My doll history: frightening.
Actually, I didn't have much of a doll history until now. Until I cracked the code, or something, and came to realize with a subversive little shiver just how pleasurable it can be to dress and undress dolls. . .especially with clothes you've made yourself.
As a kid, I was sullen, uncooperative, usually bad-natured and mainly interested in bugs and half-metamorphosed tadpoles, awful blobby things with legs that my mother wouldn't let me keep in my room. Murky jars abounded in the basement right next to the preserves.
I just wasn't a proper little girl. At all. My mother, at a certain point, noticing I wasn't Quite the Thing, pressed a doll on me. Her name was "Deb" and she wasn't even a real doll, not a baby doll or a Barbie. In fact, she looked a little bit like my mother, bland-faced, her hair a perfect helmet of black. Deb was short for Miss Debutante, and how an eight-year-old would understand that word or be able to prounce it is beyond me, but my parents howled when I referred to her (coldly) as "Miss De-BUTTON-ty." She was quickly discarded along with the manicure set designed to make me stop biting my nails.
I don't know, I guess a Barbie or two drifted my way, I'm not sure I recall, though I do remember one of them ended up in a sarcophagus wrapped in perfume-soaked strips of white pillowcase. Most Barbies, no matter how impeccably dressed, always seem to end up at the very back of the closet, naked with their legs obscenely splayed, their hair in a feral, impossible frizz. No one knows what happens to the clothes.
I couldn't own one of these dolls because they cost upwards of $10,000.00. But some time ago, a couple of years maybe, I was scouting birthday presents for my granddaughter Lauren, a sunny soul who so valiantly carries what might be the burden of Type 1 diabetes that she seems to send it whimpering into the corner.
Every year the family takes part in a jolly occasion, the Juvenile Diabetes Research Foundation Walk for the Cure. Our team is called Lauren's Ladybugs (or "wadybugs" as she used to call them), so anything ladybug-esque is of interest to her.

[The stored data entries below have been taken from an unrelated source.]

-- ==== Sys2Proof/Laws/Dht.lean ====
section
/-! SUPPORT. What one step of the DHT engine does (41_dht_sampler.md R120 to R139): its frame, the three outcomes of a
sample of a wait, the first five events of a query, the waits, and the finish with and without the diagnostic event. -/

namespace Sys2Proof.Machine

/-! ### The finish (R137, R138) -/

/-- Without the diagnostic the query returns at once. -/
theorem dhtFinish_quiet {s : State} (h : s.dht.qDiag = false) (status : Status) (elapsed : Option Clock) :
    s.dhtFinish status elapsed = s.dhtReturn status := by
  simp [State.dhtFinish, h]

/-- With the diagnostic its event comes first. -/
theorem dhtFinish_diag {s : State} (h : s.dht.qDiag = true) (status : Status) (elapsed : Option Clock) :
    s.dhtFinish status elapsed = s.dhtGoto (.emit status elapsed) := by
  simp [State.dhtFinish, h]

/-! ### A sample of a wait (40_port_primitives.md R108) -/

/-- Another level than the waited one ends the wait. -/
theorem dhtWait_done {s : State} {v : Level} (h : s.nextLevel = !v) (n : Nat) (again : Nat → DhtLabel)
    (next : DhtLabel) : s.dhtWait v n again next = (s.sample .dht s.dht.qPin).dhtGoto next := by
  have : (s.nextLevel != v) = true := by cases v <;> simp [h]
  simp [State.dhtWait, this]

/-- The waited level, before the bound, is sampled again. -/
theorem dhtWait_again {s : State} {v : Level} (h : s.nextLevel = v) (n : Nat) (again : Nat → DhtLabel) (next : DhtLabel)
    (hp : pollExpired s.pollBound (n + 1) = false) :
    s.dhtWait v n again next = (s.sample .dht s.dht.qPin).dhtGoto (again (n + 1)) := by
  simp [State.dhtWait, h, hp]

/-- The waited level at the bound ends the query (R139). -/
theorem dhtWait_timeout {s : State} {v : Level} (h : s.nextLevel = v) (n : Nat) (again : Nat → DhtLabel)
    (next : DhtLabel) (hp : pollExpired s.pollBound (n + 1) = true) :
    s.dhtWait v n again next = (s.sample .dht s.dht.qPin).dhtFinish .timeout none := by
  simp [State.dhtWait, h, hp]

/-- At a wait's label the micro-step is one sample of that wait. -/
theorem dhtMicroStep_wait {s : State} {label : Nat → DhtLabel} {v : Level} {next : DhtLabel} {n : Nat}
    (h : WaitAt label v next) (hu : s.dht.upc = label n) : dhtMicroStep s = s.dhtWait v n label next := by
  obtain ⟨rfl, rfl, rfl⟩ | ⟨rfl, rfl, rfl⟩ | ⟨k, rfl, rfl, rfl⟩ | ⟨k, rfl, rfl, rfl⟩ := h <;>
    simp only [dhtMicroStep, hu]

section
variable {s : State} {label : Nat → DhtLabel} {v : Level} {next : DhtLabel} {n : Nat} (h : WaitAt label v next)
  (ht : s.turns = []) (hb : s.dht.busy = true) (hu : s.dht.upc = label n)
include h ht hb hu

/-- The step that ends a wait. -/
theorem step_wait_done (hl : s.nextLevel = !v) : step s = .next ((s.sample .dht s.dht.qPin).dhtGoto next) := by
  rw [step_dht ht hb, dhtMicroStep_wait h hu, dhtWait_done hl]

/-- The step that goes on waiting. -/
theorem step_wait_again (hl : s.nextLevel = v) (hp : pollExpired s.pollBound (n + 1) = false) :
    step s = .next ((s.sample .dht s.dht.qPin).dhtGoto (label (n + 1))) := by
  rw [step_dht ht hb, dhtMicroStep_wait h hu, dhtWait_again hl _ _ _ hp]

/-- The step in which a wait times out. -/
theorem step_wait_timeout (hl : s.nextLevel = v) (hp : pollExpired s.pollBound (n + 1) = true) :
    step s = .next ((s.sample .dht s.dht.qPin).dhtFinish .timeout none) := by
  rw [step_dht ht hb, dhtMicroStep_wait h hu, dhtWait_timeout hl _ _ _ hp]

end

/-! ### The start of a query (R122 to R124) -/

/-- A query at label `l` before its response sample, with the pin drivers and the history as given (R122 to R124). -/
def State.startingQuery (s : State) (l : DhtLabel) (modes : List (PinId × PinMode)) (pulls : List (PinId × PullMode))
    (hist : List (Entry PinId)) : State :=
  { s with
    dht := { s.dht with t0 := s.nextClock, upc := l }, modes := modes, pulls := pulls, oracle := s.oracle.dropClock,
    hist := hist }

/-- The query after its first five events, before the response sample (R122 to R124). -/
def State.queryStarted (s : State) : State :=
  s.startingQuery .sampleResponse (pinSet .input (pinSet .input s.modes s.dht.qPin .out0) s.dht.qPin .input)
    (releasePulls s.pulls s.dht.qPin s.dht.qPull)
    (s.hist ++ entriesOf .dht
      [.now s.nextClock, .drive s.dht.qPin false, .delayMs 18, .release s.dht.qPin s.dht.qPull, .delayUs 40])

/-- The first five events of a query, one a step (R122 to R124). -/
theorem steps_queryStart {s : State} (ht : s.turns = []) (hb : s.dht.busy = true) (hu : s.dht.upc = .readStart) :
    steps 5 s = .next s.queryStarted := by
  have goes {l m p h t} (ho : dhtMicroStep (s.startingQuery l m p h) = t) :
      step (s.startingQuery l m p h) = .next t := (step_dht (s := s.startingQuery l m p h) ht hb).trans (congrArg _ ho)
  have h₁ : step s = .next (s.startingQuery .driveLow s.modes s.pulls (s.hist ++ [.port .dht (.now s.nextClock)])) := by
    rw [step_dht ht hb, dhtMicroStep, hu]; rfl
  have h₂ (m p h) : dhtMicroStep (s.startingQuery .driveLow m p h) = s.startingQuery .holdLow
      (pinSet .input m s.dht.qPin .out0) p (h ++ [.port .dht (.drive s.dht.qPin false)]) := rfl
  have h₃ (m p h) : dhtMicroStep (s.startingQuery .holdLow m p h) = s.startingQuery .releaseLine m p
      (h ++ [.port .dht (.delayMs 18)]) := rfl
  have h₄ (m p h) : dhtMicroStep (s.startingQuery .releaseLine m p h) = s.startingQuery .holdRelease
      (pinSet .input m s.dht.qPin .input) (releasePulls p s.dht.qPin s.dht.qPull)
      (h ++ [.port .dht (.release s.dht.qPin s.dht.qPull)]) := rfl
  have h₅ (m p h) : dhtMicroStep (s.startingQuery .holdRelease m p h) = s.startingQuery .sampleResponse m p
      (h ++ [.port .dht (.delayUs 40)]) := rfl
  rw [steps_succ 4 h₁, steps_succ 3 (goes (h₂ ..)), steps_succ 2 (goes (h₃ ..)), steps_succ 1 (goes (h₄ ..)),
    steps_succ 0 (goes (h₅ ..))]
  simp [steps, State.queryStarted, entriesOf]

/-- `MODE` of each pin then: the query's own pin is an input (R102). -/
theorem queryStarted_mode (s : State) (q : PinId) :
    s.queryStarted.mode q = if q = s.dht.qPin then .input else s.mode q := by
  show pinGet .input (pinSet .input (pinSet .input s.modes s.dht.qPin .out0) s.dht.qPin .input) q = _
  rw [pinGet_set, pinGet_set]; split <;> rfl

/-- `PULLM` of each pin then: the query's own pin is pulled up if it was asked for (R102). -/
theorem queryStarted_pull (s : State) (q : PinId) :
    s.queryStarted.pull q = if s.dht.qPull = true ∧ q = s.dht.qPin then .up else s.pull q := by
  show pinGet .off (releasePulls s.pulls s.dht.qPin s.dht.qPull) q = _
  cases h : s.dht.qPull <;> simp [releasePulls, State.pull, pinGet_set]

/-! ### Waits (R108) -/

/-- The answers of a wait: the waited level `n` times, then the other one. -/
theorem coming_waitAnswers {s : State} {v : Level} {n : Nat} {rest : List Level}
    (h : s.oracle.levels = waitAnswers v n ++ rest) : (∀ j, j < n → s.coming j = v) ∧ s.coming n = !v := by
  constructor
  · intro j hj
    simp [State.coming, Oracle.level, h, waitAnswers, hj, List.getElem?_append]
  · simp [State.coming, Oracle.level, h, waitAnswers]

/-- The state of a wait that has taken `n` more samples, all of the waited level, and stands at label `l`. -/
def State.waitedOn (s : State) (l : DhtLabel) (v : Level) (n : Nat) : State :=
  { s with
    dht := { s.dht with upc := l }, oracle := s.oracle.dropLevels n,
    hist := s.hist ++ entriesOf .dht (samplesOf s.dht.qPin v n) }

/-- While the level is the waited one and the bound is not reached, a wait only samples. -/
theorem steps_waiting {s : State} {label : Nat → DhtLabel} {v : Level} {next : DhtLabel} (h : WaitAt label v next)
    (hb : s.dht.busy = true) (ht : s.turns = []) (n m : Nat) (hu : s.dht.upc = label m)
    (hc : ∀ j, j < n → s.coming j = v) (hp : ∀ b, s.pollBound = some b → n = 0 ∨ m + n < b) :
    steps n s = .next (s.waitedOn (label (m + n)) v n) := by
  induction n generalizing s m with
  | zero => simp [steps, State.waitedOn, samplesOf, entriesOf, ← hu]
  | succ n ih =>
    have hexp : pollExpired s.pollBound (m + 1) = false := by
      unfold pollExpired
      cases hq : s.pollBound with
      | none => rfl
      | some b => have := hp b hq; simp; omega
    have hv : s.nextLevel = v := hc 0 (by omega)
    rw [steps_succ n (step_wait_again h ht hb hu hv hexp),
      ih (s := (s.sample .dht s.dht.qPin).dhtGoto (label (m + 1))) hb ht (m + 1) rfl ?_ ?_]
    · simp only [State.waitedOn, State.dhtGoto, setDht_dht, setDht_oracle, setDht_hist, sample_hist, sample_oracle,
        dropLevels_dropLevels, Host.Outcome.next.injEq, show m + 1 + n = m + (n + 1) by ring, Nat.add_comm 1 n,
        samplesOf, entriesOf, List.replicate_succ, List.map_cons, List.append_assoc, hv]
      rfl
    · intro j hj
      show (s.oracle.dropLevels 1).level j = v
      rw [level_dropLevels, Nat.add_comm]
      exact hc (j + 1) (by omega)
    · intro b hq
      have := hp b hq
      omega

/-! ### What a micro-step leaves (R111, R20) -/

/-- The finish leaves everything but the engine and the history. -/
theorem dhtFinish_frame (s : State) (status : Status) (elapsed : Option Clock) :
    (s.dhtFinish status elapsed).rtc = s.rtc ∧ (s.dhtFinish status elapsed).modes = s.modes ∧
      (s.dhtFinish status elapsed).pulls = s.pulls ∧ (s.dhtFinish status elapsed).oracle = s.oracle ∧
      (s.dhtFinish status elapsed).pending = s.pending ∧ (s.dhtFinish status elapsed).turns = s.turns ∧
      (s.dhtFinish status elapsed).pollBound = s.pollBound := by
  unfold State.dhtFinish
  split <;> exact ⟨rfl, rfl, rfl, rfl, rfl, rfl, rfl⟩

/-- A sample of a wait leaves everything but the engine, the oracle and the history. -/
theorem dhtWait_frame (s : State) (v : Level) (n : Nat) (again : Nat → DhtLabel) (next : DhtLabel) :
    (s.dhtWait v n again next).rtc = s.rtc ∧ (s.dhtWait v n again next).modes = s.modes ∧
      (s.dhtWait v n again next).pulls = s.pulls ∧ (s.dhtWait v n again next).pending = s.pending ∧
      (s.dhtWait v n again next).turns = s.turns ∧ (s.dhtWait v n again next).pollBound = s.pollBound := by
  by_cases h : s.nextLevel = !v
  · rw [dhtWait_done h]; exact ⟨rfl, rfl, rfl, rfl, rfl, rfl⟩
  · have h : s.nextLevel = v := by cases v <;> simpa using h
    cases hp : pollExpired s.pollBound (n + 1)
    · rw [dhtWait_again h _ _ _ hp]; exact ⟨rfl, rfl, rfl, rfl, rfl, rfl⟩
    · rw [dhtWait_timeout h _ _ _ hp]
      obtain ⟨a, b, c, -, d, e, f⟩ := dhtFinish_frame (s.sample .dht s.dht.qPin) .timeout none
      exact ⟨a, b, c, d, e, f⟩

/-- A micro-step of the DHT engine leaves the RTC engine and the model's inputs other than the oracle. -/
theorem dhtMicroStep_frame (s : State) :
    (dhtMicroStep s).rtc = s.rtc ∧ (dhtMicroStep s).pending = s.pending ∧ (dhtMicroStep s).turns = s.turns ∧
      (dhtMicroStep s).pollBound = s.pollBound := by
  unfold dhtMicroStep
  cases s.dht.upc with
  | presenceLow n | presenceHigh n | bitHigh k n | bitLow k n =>
    exact ⟨(dhtWait_frame ..).1, (dhtWait_frame ..).2.2.2.1, (dhtWait_frame ..).2.2.2.2⟩
  | sampleResponse =>
    simp only [State.dhtSampleResponse]
    split
    · obtain ⟨a, -, -, -, d⟩ := dhtFinish_frame (s.sample .dht s.dht.qPin) .noResponse none
      exact ⟨a, d⟩
    · exact ⟨rfl, rfl, rfl, rfl⟩
  | readEnd =>
    obtain ⟨a, -, -, -, d⟩ := dhtFinish_frame ((s.now .dht).setDht (s.dht.publish s.nextClock))
      (frameStatus (checksumOk (pack s.dht.frame))) (some (s.nextClock - s.dht.t0))
    exact ⟨a, d⟩
  | _ => exact ⟨rfl, rfl, rfl, rfl⟩

end Sys2Proof.Machine
end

I was dithering around not finding anything, standing in an upscale toy store too expensive to think about buying in, when!
I saw THIS.
Me, who hates dolls? who never played with dolls? who thought dolls were dumb? who didn't know why anyone would even purchase a doll? let alone play with one? Oh my goodness. This was LOVE. Then I turned and walked away, talked myself out of the whole thing. Far too expensive! I was on the other side of the mall when I realized Lana Ladybug was only twenty bucks, and how could I NOT buy her anyway??
But that's not the last of it, or even the beginning, because as L. L. slept in my closet awaiting wrapping, "something" began to eat at me.
I WANTED that doll. I wanted to hold that doll, take its dress off and put it back on again, set it on my bookcase to watch over my most cherished books.
It took a while before I gave in, and even at that, it's only recently I've started to make clothes for it. Actually, not for mine (and I have two of them now - only two - so far, that is - ) but for my granddaughters'. They must have at least ten of these Groovy Girls stuffed in a box (and they're almost always naked, perhaps a sort of tribute to their ancestral goddess, Barbie).
These little doll-smidgens are ideal to knit for: long, slim and tubular, so that you can make tops, skirts and dresses all along the same lines.
So that's what I'm doing, to surprise them. I had to try them on my own dolls, of course, and that's when I got this strange feeling. What was it? Intimacy? Can't be that. The doll's pliable arms and legs made it possible to bend her limbs in half. So she was malleable. Vulnerable. Recognizably human. Her face was sweet, her hair a tousle. I don't know! What's happening to me? Am I going all soft? Is this weird or what?
It feels good to dress these dolls, as if the little girl in me, the one who never had a chance to develop because she was too busy being a tough little survivor, is finally coming out to play.
I see my blondies, my grandgirls, all done up in their sparkly butterfly tshirts, their glittery shoes that light up when they run, fluffy little tutus, stripey candycane tights, and I think: I missed that. All that. I was all done up in my brother's castoffs. In some cases they'd been through two brothers, who were five and ten years older than me. So those clothes were very old and very shabby indeed, usually held on me with big safety pins.
Is this Cinderella awakening in me, or what? Why now? I'm not happy, don't ever get that idea. I'm one of the unhappiest people I have ever known. But I'm not dead inside. Not quite. Bad mental health, rotten luck and being thoroughly cursed has not quite stamped out that tiny ladybug of joy at the centre of my heart.